Now as you probably know all of the above complaints are non-issues, and those features all exist! Furthermore, Webroot has advanced, intelligent heuristics that would have caught all that malware if he actually executed it. He acknowledges that it is a cloud product; then he knocks it for not detecting dormant files when the Internet is disconnected. Are you stupid?

Webroot isn't configurable enough? Wow. Compare Prevx 3.0 to WSA and tell me that again. Look at all those settings you moron! And you CAN turn off automatic malware remediation in the real-time shield settings!

And PC Security > Quarantine > Detection Configuration. Are you stupid? Care to fully explore a product before you right an extensive review on it?

And to top it off, towards the bottom, he claims AV-Comparitives was going to test Webroot but didn't publish their results because of "issues with their cloud"...is he making this up? I certainly did not hear anything about this. I was under the assumption that Webroot will have detection results in the next AV-C test round.

Perhaps the only thing of real concern in his review is that he claims he pre-infected himself with a particularly nasty rogue antivirus, and Webroot failed to detect let alone remove it. Of course, he provides no details of which incarnation of this rogue he used, nor if it was a zero-day version or not.

I thought I should debunk this before someone posts this and gets everyone worried that Webroot didn't perform well in this person's "test". I'm going to go to Home Depot and buy some weed killer spray to stop these home grown tests.

http://www.7tutorials.com/security-everyone-webroot-secureanywhere-essentials-2012

Read with a grain of salt and a bag of popcorn as it's mostly entertainment since almost everything he says is wrong information.

Bottom Line: Part of reviewing a product CORRECTLY is to spend some quality time with the product and get to know it, like it is your friend. This is what really separates Matt Rizos from the rest of the online, individual testers. Obviously, this guy who reviewed Webroot here did NOT spend enough time to even learn the basics of the GUI. This to me alone makes this review invalid.

 

Happened to take a look at a look the site and this guys reviews,and there is no doubt in my mind that this person's reviews should not even be given a second thought or first thought for that matter.Very poorly written reviews(maybe he's 12 years old) across the board.They all sound made up to me.No real documentation or anything.Seeing his best of list was a bit of a joke.I somehow doubt he has anything more than minimal knowledge.Fortunately,webroot users know what WSA can do firsthand.Very much looking forward to the future as WSA continues to get even better build after build.

 

Some one should give him a spelling lesson as well,I thought Customisation was spelled Cutomization. Debunkit is correct for a loser review.

 

I have to agree. The reviewer very accurately displays zero understanding of basic concepts such as "real life use" (How many people unplug from the internet, then stick a USB drive full of malware onto their system?), accurate testing, and various other things. His failure to understand the firewall system does not make it Webroot's failure to make a good firewall system. His failure to understand remediation (and the fact that a free message would get his fake AV cleaned off by hand by Webroot), and his failure to understand the reasons behind certain things does not mean anything other than a lack of research and accurate reporting. It simply shows an appalling failure on this person's part. Were it a random reporter, I'd have more faith in the site, however that being the editor simply means that I can't reliably refer anybody to that site.

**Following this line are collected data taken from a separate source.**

-- ==== Sys2Proof/Machine/Boot.lean ====
section
/-! DEFINITION. Start-up and reset (sections 11.6 and 1.7): the boot record and its tests, the boot, POWER_ON, RESET_ARRIVAL and
RESET_RELEASE. -/

namespace Sys2Proof.Machine

/-! ## The boot record (section 11.6) -/

/-- The descriptor of a channel ring: eight bytes at 8 + 8 × c; no ring when the cell count is 0 (R3). -/
def bootChannelRing (r : List Byte) (c : Nat) : Option Ring :=
  let cells := leField r (8 + 8 * c + 5) 3
  if cells = 0 then none else some ⟨leField r (8 + 8 * c) 5, cells⟩

/-- The descriptor of a feed: twenty bytes at 264 + 20 × f. -/
def bootFeedRing (r : List Byte) (f : Nat) : Ring :=
  ⟨leField r (264 + 20 * f) 5, leField r (264 + 20 * f + 5) 3⟩

/-- The role map of a feed's descriptor. -/
def bootFeedRoles (r : List Byte) (f : Nat) : RoleMap :=
  roleMapOf (leFields r (264 + 20 * f + 8) 2 6)

/-- A base and a size of eight bytes each. -/
def bootSpan (r : List Byte) (off : Nat) : Span :=
  ⟨leField r off 8, leField r (off + 8) 8⟩

/-- The region map the record describes (R3). -/
def bootMap (r : List Byte) : RegionMap where
  channelRings := Vector.ofFn fun c : Fin 32 => bootChannelRing r c
  feedRings := Vector.ofFn fun f : Fin 6 => bootFeedRing r f
  clipArea := bootSpan r 384
  logRegion := bootSpan r 400
  directiveBase := leField r 416 8
  responseBase := leField r 424 8
  statusArea := bootSpan r 432

/-- The zone count. -/
def bootZoneCount (r : List Byte) : Nat :=
  leField r 448 1

/-- The zone codes in use. -/
def bootZones (r : List Byte) : List Nat :=
  (leFields r 450 2 4).take (bootZoneCount r)

/-- The log reserve, FFh for the default 10. -/
def bootReserve (r : List Byte) : Nat :=
  if leField r 463 1 = 255 then 10 else leField r 463 1

/-- What a record that passes its tests says. -/
def bootImage (r : List Byte) (mode : QueueMode) : BootImage where
  map := bootMap r
  feedRoles := Vector.ofFn fun f : Fin 6 => bootFeedRoles r f
  zones := bootZones r
  nominal := leField r 458 4
  mode := mode
  reserve := bootReserve r
  groups := Vector.ofFn fun g : Fin 8 => BitVec.ofNat 32 (leField r (464 + 4 * g.val) 4)

/-! ## The tests (R192, R3) -/

/-- Magic, length and CRC-32. -/
def bootFrameOk (r : List Byte) : Bool :=
  leField r 0 4 == 0x31364C42 && leField r 4 2 == 500 && (crc32 (r.take 496)).toNat == leField r 496 4

/-- A number in a range, both ends included. -/
def within (lo hi v : Nat) : Bool :=
  decide (lo ≤ v) && decide (v ≤ hi)

/-- The channel ring descriptors lie in their ranges. -/
def bootChannelsOk (r : List Byte) : Bool :=
  (List.range 32).all fun c =>
    leField r (8 + 8 * c) 5 % 64 == 0 &&
      (leField r (8 + 8 * c + 5) 3 == 0 || within 256 65536 (leField r (8 + 8 * c + 5) 3))

/-- The feed descriptors lie in their ranges, each with VIDEO and no PID for two roles (R33). -/
def bootFeedsOk (r : List Byte) : Bool :=
  (List.range 6).all fun f =>
    (bootFeedRing r f).base % 64 == 0 && within 256 65536 (bootFeedRing r f).cells && (bootFeedRoles r f).valid

/-- The region sizes and alignments of section 1.2. -/
def RegionMap.shapeOk (m : RegionMap) : Bool :=
  m.clipArea.base % 64 == 0 && m.clipArea.size % 64 == 0 && m.clipArea.size != 0 && m.logRegion.base % 4096 == 0 &&
    m.logRegion.size % 4096 == 0 && within 4096 16777216 m.logRegion.size && m.directiveBase % 64 == 0 &&
    m.responseBase % 64 == 0 && m.statusArea.base % 64 == 0 && m.statusArea.size % 64 == 0 && m.statusArea.size != 0

/-- The ranges of the map. The directive ring's slots and tail word, and the response ring's slots and head word, adjoin. -/
def RegionMap.ranges (m : RegionMap) : List Span :=
  m.rings.map (fun r => ⟨r.base, 192 * r.cells⟩) ++
    [m.clipArea, m.logRegion, ⟨m.directiveBase, 4100⟩, ⟨m.responseBase, 1028⟩, ⟨m.responseBase + 1040, 4⟩, m.statusArea]

/-- No two ranges of a list share a byte. -/
def rangesApart : List Span → Bool
  | [] => true
  | x :: xs => xs.all (fun y => !rangesMeet x.base x.size y.base y.size) && rangesApart xs

/-- Every range lies wholly below 2^40, and no two share a byte (R3). -/
def RegionMap.layoutOk (m : RegionMap) : Bool :=
  m.ranges.all (fun r => decide (r.base + r.size ≤ 2 ^ 40)) && rangesApart m.ranges

/-- The fields from the zone count on lie in their ranges. -/
def bootSettingsOk (r : List Byte) : Bool :=
  within 1 4 (bootZoneCount r) && (bootZones r).all (fun z => decide (z ≤ 0xFFFE)) && within 270 270000 (leField r 458 4) &&
    (decide (leField r 463 1 ≤ 64) || leField r 463 1 == 255)

/-- The image of a record that passes every test; `none` is a boot fault (R192). -/
def parseBoot (r : List Byte) : Option BootImage :=
  if bootFrameOk r && bootChannelsOk r && bootFeedsOk r && (bootMap r).shapeOk && (bootMap r).layoutOk && bootSettingsOk r
  then (QueueMode.ofCode (leField r 462 1)).map (bootImage r)
  else none

/-! ## The boot (R192, R193) -/

/-- A boot fault: FAULT is asserted, and the part stays transparent at its reset values (R192). -/
def State.bootFault (s : State) : State :=
  { s with boot := .faulted, faultLine := true, image := none }

/-- The reads of the two words are requested together, in class 3 (R193, step 1; log entry 10). -/
def Bus.requestWords (b : Bus) (m : RegionMap) : Bus :=
  { b with
    txns := b.txns ++ [⟨b.next, b.next, 3, false, m.tailWord, 4, [], [], .bootTail, false⟩,
      ⟨b.next + 1, b.next, 3, false, m.headWord, 4, [], [], .bootHead, false⟩]
    next := b.next + 2 }

/-- A record that passes is kept, and the two words are asked for (R193, step 1). -/
def State.readWords (s : State) (x : BootImage) : State :=
  { s with boot := .readingWords, image := some x, bus := s.bus.requestWords x.map }

/-- BOOT_RECORD_READ (R192). -/
def execBootRecordRead (record : List Byte) (s : State) : Host.Outcome State Fault Refusal :=
  .next (if s.boot = .readingRecord then
      match parseBoot record with
      | some x => s.readWords x
      | none => s.bootFault
    else s)

/-- The log writer at the end of a successful boot (R172). -/
def LogWriter.boot (l : LogWriter) (m : RegionMap) (reserve : Nat) : LogWriter :=
  { LogWriter.reset with
    base := m.logRegion.base
    size := m.logRegion.size
    floor := m.logRegion.size
    reserve := reserve
    run := l.run + 1 }

/-- Steps 2 and 3 of R193: the blocks take their boot values and transparency ends; the receiver begins reading (R137). -/
def State.takeBootValues (s : State) (x : BootImage) : State :=
  { s with
    boot := .running
    map := some x.map
    feeds := Vector.ofFn fun f : Fin 6 => { FeedTracker.reset with roles := x.feedRoles[f] }
    receiver := { s.receiver with zones := x.zones, nominal := x.nominal, readingFrom := some s.house }
    alerts := { s.alerts with groups := x.groups, mode := x.mode }
    log := s.log.boot x.map x.reserve }

/-- Step 4 of R193 for the tail word: a value of 64 or more is taken as 0 and counted. -/
def DirectiveUnit.bootTail (d : DirectiveUnit) (v : Nat) : DirectiveUnit :=
  if v < 64 then { d with head := v, tail := v } else { d.ignoreTail with head := 0, tail := 0 }

/-- Step 4 of R193 for the head word. -/
def DirectiveUnit.bootHead (d : DirectiveUnit) (v : Nat) : DirectiveUnit :=
  if v < 64 then { d with responseHead := v, responseTail := v } else { d.ignoreHead with responseHead := 0, responseTail := 0 }

/-- Step 4 of R193: the rings take the values of the two words; U, P and Q are 0. -/
def DirectiveUnit.bootWords (d : DirectiveUnit) (tail head : Nat) : DirectiveUnit :=
  { (d.bootTail tail).bootHead head with unconsumed := 0, published := 0, owed := 0 }

/-- The end of a successful boot (R193, steps 2 to 5). -/
def State.finishBoot (s : State) (x : BootImage) (tail head : List Byte) : State :=
  ((s.takeBootValues x).mapDir fun d => d.bootWords (leField tail 0 4) (leField head 0 4)).putResponse 0 0 .done 0 0

/-- The two reads are under way: both have been issued. -/
def State.wordsIssued (s : State) : Bool :=
  s.boot == .readingWords && (s.bus.txns.any fun t => t.owner == .bootTail && t.issued) &&
    (s.bus.txns.any fun t => t.owner == .bootHead && t.issued)

/-- Both reads leave the list of downstream transactions. -/
def State.wordsComplete (s : State) : State :=
  { s with bus := { s.bus with txns := s.bus.txns.filter fun t => t.owner != .bootTail && t.owner != .bootHead } }

/-- BOOT_WORD_READS_COMPLETE (R193). -/
def execBootWordReadsComplete (tail head : Answer) (s : State) : Host.Outcome State Fault Refusal :=
  .next (if s.wordsIssued then
      match s.image, tail, head with
      | some x, .ok a, .ok b => s.wordsComplete.finishBoot x a b
      | _, _, _ => s.wordsComplete.bootFault
    else s)

/-! ## Reset (R17, R194) -/

/-- What becomes of a downstream transaction at a reset (R17): an upstream transaction and a network fetch go on as the
upstream transaction itself; the part's own is dropped when it has not been issued, and its response is discarded when it
has. -/
def Txn.atReset (t : Txn) : Option Txn :=
  match t.owner with
  | .upstream => some t
  | .networkFetch => some { t with owner := .upstream }
  | _ => if t.issued then some { t with owner := .stale } else none

/-- The reads of a channel whose network fetch has been answered, with those answers: the read in hand, then the ready reads
(R17, log entry 12). -/
def Channel.answered (ch : Channel) : List ReadyRead :=
  (match ch.inHand with
    | some r => [⟨r.entry, .ok r.cell⟩]
    | none => []) ++ ch.ready

/-- The eligible reads whose network fetch is answered are answered with what it returned (R17). -/
def State.answerAtReset (s : State) : State :=
  (s.channels.toList.flatMap Channel.answered).foldl (fun s r => s.answer r.entry (UpResult.ofAnswer r.answer)) s

/-- Every block in its reset state; the transactions of the in-flight list are finished as pass-through (R17). What is left of
the old state is the in-flight list, the downstream transactions, the responses returned, and the commands that wait. -/
def State.resetBlocks (s : State) (phase : BootPhase) (faultLine : Bool) : State :=
  let a := s.answerAtReset
  { State.reset with
    pending := s.pending
    boot := phase
    faultLine := faultLine
    entries := a.entries.map fun e => { e with treatment := Treatment.pass }
    up := a.up
    bus := { a.bus with txns := a.bus.txns.filterMap Txn.atReset } }

/-- POWER_ON (R17, R192, R194): a boot begins, FAULT deasserted. The in-flight list and the transactions under way are kept and
finished as at a RESET arrival (DESIGN CHOICE, log entry 28: R1 excepts only a RESET arrival from an empty list). -/
def execPowerOn (s : State) : Host.Outcome State Fault Refusal :=
  .next (s.resetBlocks .readingRecord false)

/-- RESET_ARRIVAL (R17): FAULT stays as it is until the boot restarts. -/
def execResetArrival (s : State) : Host.Outcome State Fault Refusal :=
  .next (s.resetBlocks .held s.faultLine)

/-- RESET_RELEASE: the rising edge of RESET begins a boot, FAULT deasserted (R192, R194). -/
def execResetRelease (s : State) : Host.Outcome State Fault Refusal :=
  .next (if s.boot = .held then { s with boot := .readingRecord, faultLine := false } else s)

end Sys2Proof.Machine
end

"Customisation" is the European English spelling, by the way. The Z is used in US English.

 

I didn't know that European english spelling was different.Thanks for the education,learn something new everyday - so they say.

 

Hey everyone,

Thanks for the responses.

Yup...just wanted to share my feelings on this guy's "test" (or lack thereof) in an attempt to debunk it before some "scientist" who wants to "consider all test results valid regardless of the source" posted the URL, causing unnecessary fear/uncertainty/doubt.

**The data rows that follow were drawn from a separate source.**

/-- The 32 bytes of a log record handed over at house time `house`, with its sequence number, the number of its batch and its place
there: the table of section 10.2, each field least significant byte first. -/
def isLogRecord (bytes : List Byte) (r : Record) (house sequence batch position : Nat) : Prop :=
  let f (off len : Nat) := leField bytes off len
  bytes.length = 32 ∧ f 0 1 = 1 + recordKinds.idxOf r.kind ∧ f 1 1 = r.channel % 256 ∧ f 2 1 = r.reason % 256 ∧
    f 3 1 = r.first / 2 ^ 32 % 2 + 2 * (r.second / 2 ^ 32 % 2) ∧ f 4 8 = house % 2 ^ 64 ∧ f 12 4 = r.subject % 2 ^ 32 ∧
    f 16 4 = r.first % 2 ^ 32 ∧ f 20 4 = r.second % 2 ^ 32 ∧ f 24 4 = sequence % 2 ^ 32 ∧ f 28 2 = batch % 65536 ∧
    f 30 1 = position % 256 ∧ f 31 1 = 0

/-- The 16 bytes of the mark of a batch: the two magic bytes, the check byte that makes all sixteen XOR to 0, and the batch's count,
number, first sequence, first-record offset and check. -/
def isMark (mark : List Byte) (first number firstSeq count : Nat) (check : BitVec 32) : Prop :=
  mark.length = 16 ∧ mark.foldl (fun x y => x ^^^ y) 0 = 0 ∧ mark.take 2 = [0x5B#8, 0x4C#8] ∧
    mark.drop 3 = leBytes 1 count ++ leBytes 2 number ++ leBytes 2 firstSeq ++ leBytes 4 first ++ leBytes 4 check.toNat

/-! ## The words of a snapshot (R190, R191)

A word is a number of which the snapshot holds the low 32 bits. Where R191 leaves a place to inference, log entry 16 says what the
layout takes. -/

/-- The two words of a value of 33 to 64 bits. -/
def wordPair (v : Nat) : List Nat :=
  [v, v / 2 ^ 32]

/-- All ones in `n` words. -/
def wordsAbsent (n : Nat) : List Nat :=
  List.replicate n 0xFFFFFFFF

/-- A value of one word that may be absent. -/
def wordOr (v : Option Nat) : List Nat :=
  [v.getD 0xFFFFFFFF]

/-- A value of two words that may be absent. -/
def wordPairOr (v : Option Nat) : List Nat :=
  (v.map wordPair).getD (wordsAbsent 2)

/-- A flag. -/
def wordFlag (b : Bool) : Nat :=
  if b then 1 else 0

/-- A list: its count, its entries, and the places beyond the count. -/
def wordList (places size : Nat) (entries : List (List Nat)) : List Nat :=
  entries.length :: ((entries.take places).flatten ++ wordsAbsent ((places - entries.length) * size))

/-- The bytes of a snapshot with these words over `n` words. -/
def snapshotBytes (words : List Nat) (n : Nat) : List Byte :=
  ((words ++ List.replicate n 0).take n).flatMap fun w => leBytes 4 w

/-- A source: kind, clip or feed number, next cell index or cursor. -/
def Source.words : Source → List Nat
  | .network => [0] ++ wordsAbsent 2
  | .clip n i => [1, n.val, i]
  | .feed f (some a) => [2, f.val, a.toNat]
  | .feed f .none => [2, f.val] ++ wordsAbsent 1
  | .none => [3] ++ wordsAbsent 2

/-- An alert context, its fields in the order of section 9.1. -/
def AlertContext.words (x : AlertContext) : List Nat :=
  [x.alert, x.level, 1 + [AlertSource.line, .host].idxOf x.source, x.groupMask.toNat, 4 + x.feed.val] ++ wordPairOr x.duration ++
    [1 + [AlertState.active, .held, .queued].idxOf x.state] ++ wordOr (x.target.map BitVec.toNat) ++ wordPairOr x.activated

/-- When the context expires: its activation time and its duration after it; never when it is open-ended (R162). -/
def AlertContext.expires (x : AlertContext) : Option Nat :=
  x.activated.bind fun t => x.duration.map fun d => t + d

/-- A feed tracker (R36). -/
def FeedTracker.words (t : FeedTracker) : List Nat :=
  [t.written.toNat, t.next] ++ wordOr (t.latest.map fun e => e.1.toNat) ++ wordPairOr (t.latest.map fun e => e.2.toNat) ++
    [t.malformed, t.breaks]

/-- The role's continuity state (R58). -/
def Continuity.words (r : Continuity) : List Nat :=
  wordOr (r.last.map BitVec.toNat) ++ [r.k.toNat, wordFlag r.pending]

/-- The DEVICE contents of R190, up to the feeds (R82, R136). -/
def State.unitWords (s : State) : List Nat :=
  [s.refusedWrites, s.dir.head, s.dir.tail, s.dir.responseHead, s.dir.responseTail, s.dir.unconsumed, s.dir.published, s.dir.owed,
    s.dir.ignoredTails, s.dir.ignoredHeads, s.dir.fetchErrors, s.dir.writeErrors] ++
  ([ClipState.free, .queued, .verifying, .ready, .failed].map fun st => (List.finRange 64).countP fun n => (s.clip n).state = st) ++
  wordList 64 1 (s.verifyQueue.map fun n => [n.val]) ++
  wordOr (((List.finRange 64).find? fun n => (s.clip n).state = .verifying).map Fin.val) ++
  [(List.finRange 48).countP fun id => s.window id ≠ none] ++ ((List.finRange 6).flatMap fun f => (s.feed f).words)

/-- The alert receiver (R151): a byte of the buffer that has not been received is a free value (log entry 17). -/
def Receiver.words (r : Receiver) : List Nat :=
  let byte (i : Nat) : Byte := (r.buffer[i]?).getD (Config.unreceivedByte i)
  [[ReceiverState.waitAttention, .attention, .rateMark, .body, .standby].idxOf r.state] ++ wordOr r.period ++ [r.buffer.length] ++
  ([0, 4, 8].map fun i => leNat [byte i, byte (i + 1), byte (i + 2), byte (i + 3)]) ++
  [r.counts.noise, r.counts.rate, r.counts.framing, r.counts.truncated, r.counts.check, r.counts.field, r.counts.notOurs,
    r.counts.delivered]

Another thing that cracked me up about this guy is he kept mentioning that "this is just a cloud product." LOL...

Did he not notice "behavior shield"? Guess not. We already know he failed to go through all the settings so he likely glanced over the "heuristics" settings too!

And just for the record, this is the way heuristics works, at least for WSA...

If the cloud is connected, it can clearly identify files it knows about instantly.

If the cloud is not connected, it uses advanced heuristics solely, but it by default bumps them up. If any threat tries to execute, it must deal with WSA's heuristics. Even if it is not a known threat, WSA will automatically place the unknown file in "monitor" mode, preventing it from doing any harm to your system and allowing for rollback on any changes it makes. But you likely will not see a prompt for this - it is seamless and automatic. So, yes, he fails to understand and counted that as a fail on Webroot's behalf, which was stupid on his part.

Think of it like this (sorry, EDU major here)...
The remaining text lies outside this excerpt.